The function valid_pointer_p validates a pointer in the sense that it
points into the program's address space. That's not a full
validation, and won't catch unaligned pointers or pointers into
non-executable portions of memory, but it's better than nothing. I'd
certainly consider it under "#ifdef ENABLE_CHECKING" at least.
We can add that for consistency, though I'm not sure whether such checks don't do more harm than good.
> See also
> http://blogs.msdn.com/b/oldnewthing/archive/2006/09/27/773741.aspx.

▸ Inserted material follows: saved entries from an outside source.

-- ==== Sys2Proof/Machine/Regs.lean ====
section
/-! DEFINITION. The register map of 17_register_reference.md: every page (R625), every register of R626 and R649, its
offset, its fields with their access codes and reset values. The field tables are those of the chapters R649 names;
each register's docstring cites the rule that holds its table. A reset value written "loaded at reset" in the spec is
named in assumption log 4. -/

namespace Sys2Proof.Machine

/-- The registers of R626 (shared by every page) and of R649. -/
inductive RegName where
  | id | cap | ctl | sts | irqSts | irqEn | errRec | inj | safe | pkgAvailUnit | pkgAvailClu | pkgAvailMisc
  | pkgAvailCore | pkgAvailGen | pkgAvailRetire | pkgCtxTbl | pkgCtxCmd | pkgCtxCmdSts | pkgPreemptLimit | pkgPartMap
  | pkgPartCur | pkgRstCtl | pkgRstSts | pkgRstCause | pkgElogBase | pkgElogCfg | pkgElogHead | pkgElogTail
  | pkgElogLost | pkgVin | pkgPwr | pkgPwrPeak | pkgEnergy | pkgExc | pkgTemp | pkgThermSet | pkgBmcCap | pkgRail
  | timeNow | timeEpoch | timePpsTs | timeRate | timeAlignOfs | timeSet | timeThrCnt | timeThrNs | timeThrLast
  | timeAstrBase | timeAstrCfg | timeAstrTail | timeAstrHead | secVerifyHdr | secVerifyPay | secVerifyCmd
  | secVerifySts | secWardenOk | secLicSts | secMlogSel | secMlogInfo | secMlogDig | secRkeyCfg | secRkeyK
  | hostIrtBase | hostCgrpClk | hostHlRelease | hostCoreRun | hostCoreVec | hostMbox | cohPortPrio | cohDirInit
  | cohArbCnt | cohArbQocc | cohNackCnt | cohAgedCnt | cohRecallCnt | cohWbifCnt | cohAtomCnt | cohDirOcc
  | cohBcastCnt | xltFqBase | xltFqHead | xltFqTail | xltFqOvf | xltFqResolve | xltLastFatal | xltWalks | xltGotBase
  | xltGrpBase | xltGotSync | xltTlbInvVa | xltTlbInv | xltSyncSts | pciePortCfg | pcieLinkSts | pcieOutBase
  | pcieDtBase | pcieEpBar2 | pcieEpVa | pcieParkLimit | pcieCplTimeout | pcieLinkEvt | pcieInReject | fixWrites
  | fixHourCnt | fixLastWorn | fixStore | fixWear | dieSlotCfg | dieSlotRing | dieSlotTbl | dieSlotSeal
  | dieSlotSealmask | dieSlotSts | dieSlotKey | dieSlotCnt | dieSnapCfg | dieSnapPeers | dieSnapTbl | dieSnapSts
  | dieSnapOp | dieSnapOpsts | dieSnapLimit | dieSnapDig | hbmScrubCfg | hbmScrubSts | hbmCeCnt | optPeer | optLambda
  | optMargin | optAsym | optLinkCnt | optDropCnt | optFrameCnt | optRtt | optHcal | optFabCfg | optFabSts | optRt
  | rgnDvfs | rgnDvfsCur | rgnRstCtl | rgnRstSts | rgnFwBase | rgnDlmCfg | rgnDlmAddr | rgnDlmPrevT | rgnDlmPrevM
  | rgnDlmProj | rgnDlmLast | cluWin | cluTlbLookup | cluTlbMiss | dmaCh | dmaBytes | dmaPieces | dmaParkCnt
  | dmaMoveCyc | unitWdog | unitRes | unitVerdict | unitTload0 | unitTload1 | unitTag | unitQBase | unitQCfg
  | unitQPtr | unitCrl | arrPassCnt | arrRowCnt | arrFeedCyc | arrGapCyc | arrThrCyc | arrMaskedCnt | vecElemCnt
  | vecBusyCyc | vecStallCyc | vecSupprCnt | vecDrainEnt | vecDrainCyc | accOwn | accHazWaitCyc | accHazWaitMax
  | accCeCnt
  deriving DecidableEq, Repr

/-- One register of the machine: its page kind, the page's instance number (R625), its name, and its index in a
repeated group (0 where the register is not repeated). -/
structure Reg where
  page : Page
  inst : Nat
  name : RegName
  idx : Nat
  deriving DecidableEq, Repr

/-- The access codes of the field tables: RO, RW, W1C, WO, FW, RWP, and the store registers' own (R551). -/
inductive Acc where
  | ro | rw | w1c | wo | fw | rwp | st
  deriving DecidableEq, Repr

/-- One row of a field table: the bits, the access code and the reset value. -/
structure FieldSpec where
  fld : Fld
  acc : Acc
  reset : Nat
  deriving DecidableEq, Repr

/-- Where a register lies in its page: entry `k` of a repeated group lies at
`ofs + strideA * (k / cntB) + strideB * (k % cntB)`, for k below `cntA * cntB`. -/
structure Place where
  name : RegName
  ofs : Nat
  strideA : Nat
  cntA : Nat
  strideB : Nat
  cntB : Nat
  deriving DecidableEq, Repr

/-- The number of instances of a page (R625). -/
def Page.count : Page → Nat
  | .pkg => 1
  | .time => 1
  | .sec => 1
  | .host => 1
  | .coh => 5
  | .xlt => 5
  | .pcie => 4
  | .fix => 1
  | .die => 4
  | .hbm => 16
  | .opt => 8
  | .rgn => 32
  | .clu => 128
  | .dma => 128
  | .unit => 1024
  | .arr => 1024
  | .vec => 1024
  | .acc => 1024

/-- ID.TYPE of a page (R629). -/
def Page.typeCode : Page → Nat
  | .pkg => 0x01
  | .time => 0x02
  | .sec => 0x04
  | .host => 0x07
  | .coh => 0x05
  | .xlt => 0x06
  | .pcie => 0x08
  | .fix => 0x03
  | .die => 0x09
  | .hbm => 0x0A
  | .opt => 0x0B
  | .rgn => 0x0C
  | .clu => 0x0D
  | .dma => 0x12
  | .unit => 0x0E
  | .arr => 0x0F
  | .vec => 0x10
  | .acc => 0x11

/-- CAP.SAFE: the pages with SAFE fields (R592, R627). -/
def Page.hasSafe : Page → Bool
  | .pkg => true
  | .time => false
  | .sec => false
  | .host => false
  | .coh => false
  | .xlt => false
  | .pcie => false
  | .fix => true
  | .die => false
  | .hbm => true
  | .opt => true
  | .rgn => true
  | .clu => false
  | .dma => false
  | .unit => true
  | .arr => false
  | .vec => false
  | .acc => false

/-- CAP.INJ: the pages with detectors (R594, R627); the COH pages only on compute dies. -/
def Page.hasInj (p : Page) (inst : Nat) : Bool :=
  match p with
  | .pkg => false
  | .time => false
  | .sec => true
  | .host => true
  | .coh => inst != 4
  | .xlt => true
  | .pcie => true
  | .fix => true
  | .die => true
  | .hbm => true
  | .opt => false
  | .rgn => true
  | .clu => true
  | .dma => false
  | .unit => true
  | .arr => false
  | .vec => true
  | .acc => true

/-- The base of compute die `d`'s block in the register space, D of R625 less 0xF_0000_0000. -/
def dieBlock (d : Nat) : Nat := 0x100000 + d * 0x80000

/-- The offset of a page in the register space (R625; the space begins at 0xF_0000_0000). -/
def Page.base (p : Page) (i : Nat) : Nat :=
  match p with
  | .pkg => 0
  | .time => 0x1000
  | .sec => 0x2000
  | .host => 0x3000
  | .coh => if i == 4 then 0x4000 else dieBlock i + 0x1000
  | .xlt => if i == 4 then 0x5000 else dieBlock i + 0x2000
  | .pcie => 0x8000 + 0x1000 * i
  | .fix => 0x10000
  | .die => dieBlock i
  | .hbm => dieBlock (i / 4) + 0x4000 + 0x1000 * (i % 4)
  | .opt => dieBlock (i / 2) + 0x8000 + 0x1000 * (i % 2)
  | .rgn => dieBlock (i / 8) + 0x10000 + 0x1000 * (i % 8)
  | .clu => dieBlock (i / 32) + 0x20000 + 0x1000 * (i % 32)
  | .dma => dieBlock (i / 32) + 0x40000 + 0x1000 * (i % 32)
  | .unit => 0x400000 + 0x4000 * i
  | .arr => 0x401000 + 0x4000 * i
  | .vec => 0x402000 + 0x4000 * i
  | .acc => 0x403000 + 0x4000 * i

end Sys2Proof.Machine

namespace Sys2Proof.Machine.F
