-- ==== Sys2Proof/Machine/State.lean ====
section
/-! DEFINITION. The state of the W1 as plain data: the register file, the memories, and every piece of state the spec
gives the package that no register shows, grouped by the chapter that gives it. -/

namespace Sys2Proof.Machine

/-! ## Coherent caches and homes (09_coherence.md) -/

/-- The states of a line held in a cache (R365); a line in I is not listed. -/
inductive LineState where
  | m | e | f | s
  /-- W: the write-back or eviction notice is out; dirty says which. -/
  | w (dirty : Bool)
  deriving DecidableEq, Repr

/-- A server core's copy of a line of its L3 slice (R363): the core, its cache (0: L1 instruction, 1: L1 data, 2: L2), its
state, and the context that brought it in (R364). Its bytes are the slice's. DESIGN CHOICE, log 95. -/
structure CoreCopy where
  core : Nat
  lvl : Nat
  st : LineState
  ctx : Option CtxId
  deriving DecidableEq, Repr

/-- A line in a region cache or an L3 slice: its state, the context that brought it in (none: SYS, R364), its bytes, the
inverted bits of its stored words (R574, R579), and the copies of the server cores inside a slice (R363). -/
structure CacheLine where
  st : LineState
  ctx : Option CtxId
  data : BitVec 1024
  err : List (Nat × BitVec 72)
  cores : List CoreCopy
  deriving DecidableEq, Repr

/-- A directory entry (R368): the sharers and the forwarder, or the owner. UNCACHED is absence. -/
inductive DirEntry where
  | shared (agents : List Nat) (fwd : Option Nat)
  | exclusive (owner : Nat)
  deriving DecidableEq, Repr

/-- A snoop a home has sent (R371). -/
inductive Snoop where
  | snpS | snpX | snpInv | snpCur
  deriving DecidableEq, Repr

/-- A snoop answer (R371). -/
inductive SnoopAns where
  | ackData | ackFwd | ack | miss | wbInflight
  deriving DecidableEq, Repr

/-- The grants of R373. -/
inductive Grant where
  | e | f | m
  deriving DecidableEq, Repr

/-- The bits of a line and the inverted bits of its stored words, as they move (R579). -/
structure LineData where
  bits : BitVec 1024
  err : List (Nat × BitVec 72)
  deriving DecidableEq, Repr

/-- How far a transaction has come (R369, R373, R389): it waits for an entry to be cleared first (a recall's victim, or its
own line's unknown owner), for the answers to its snoops, or for the requester's CMP_ACK. -/
inductive TxnPhase where
  | clear (victim : Nat) (unknown : Bool)
  | snoop
  | granted
  deriving DecidableEq, Repr

/-- A transaction at a home (R373, R374): its slot of the home's 256 (R368), its request, whether its line was UNCACHED when
it was accepted, the snoops still unanswered, the caches whose WB_INFLIGHT answer or whose write-back has come without the
other (R379), the caches whose write-back it has taken and not yet acknowledged, whether a cache has forwarded the data to
the requester, and the data that came to the home. -/
structure Txn where
  slot : Nat
  line : Nat
  kind : CohKind
  req : CohReq
  phase : TxnPhase
  wasUncached : Bool
  waiting : List Nat
  wbWait : List Nat
  wbIn : List Nat
  acks : List Nat
  forwarded : Bool
  dirty : Option LineData
  deriving DecidableEq, Repr

/-- The reasons of a refusal (R376). -/
inductive NackWhy where
  | busy | dirSet | slots | ageFull | modeSwitch
  deriving DecidableEq, Repr

/-- A message of the protocol on its way: a snoop (with the home as the target of its data or not), its answer, data from a
node (an agent, or 128 and the home's number), a grant (none: only data or the old value), a write-back or eviction notice,
and acknowledgements. -/
inductive CohMsg where
  | snoop (agent line : Nat) (k : Snoop) (home : Bool)
  | answer (agent line : Nat) (a : SnoopAns) (fwd : Bool) (data : Option LineData)
  | data (src agent line : Nat) (d : LineData)
  | grant (agent line : Nat) (g : Option Grant) (withData : Bool)
  | cmpAck (agent line : Nat)
  | wb (agent line : Nat)
  | wbAck (agent line : Nat)
  | nack (agent line : Nat) (why : NackWhy)
  deriving DecidableEq, Repr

We don't use IsBadWritePtr on Windows to check this, see
w32_valid_pointer_p for how this is actually implemented.
Much of this applies generally.
> "But what should I do, then, if somebody passes me a bad pointer?"
> You should crash.
Anyway, I'm surprised by this extreme POV: even if we cannot validate
a pointer 100%, surely it doesn't mean we cannot or shouldn't do some
partial job? Why this "all or nothing" approach?
We can check whether it's NULL. Apart from that, everything else is outside of the C standard.
> > if (len > INT_MAX || len < envptr->min_arity || (envptr->max_arity >= 0
> &&
> > len > envptr->max_arity))
> > xsignal2 (Qwrong_number_of_arguments, module_format_fun_env (envptr),
> > make_number (len));
> >
> > Why the test against INT_MAX? EMACS_INT can legitimately be a 64-bit
> > data type with values far exceeding INT_MAX. Why impose this
> > limitation here?
> >
> > Because the nargs argument in the module interface is an int.
>
> Shouldn't it be EMACS_INT instead?
>
> EMACS_INT is an internal type that isn't exposed to module authors.
OK, but the type of nargs is ptrdiff_t, so the test should be against
the maximum of that type. On 64-bit hosts, ptrdiff_t is a 64-bit
type, while an int is still 32-bit wide.
Yes, the type is *now* ptrdiff_t. It was int when I wrote the code :-)
> Could xmalloc grow a variant that is guaranteed not to call longjmp?
We need to devise a way for it to detect that it was called from
emacs-module.c, the rest is simple, I think.
Hmm, why does it need to detect anything? Can't it just be a different function that doesn't signal, similar to push_handler and push_handler_nosignal?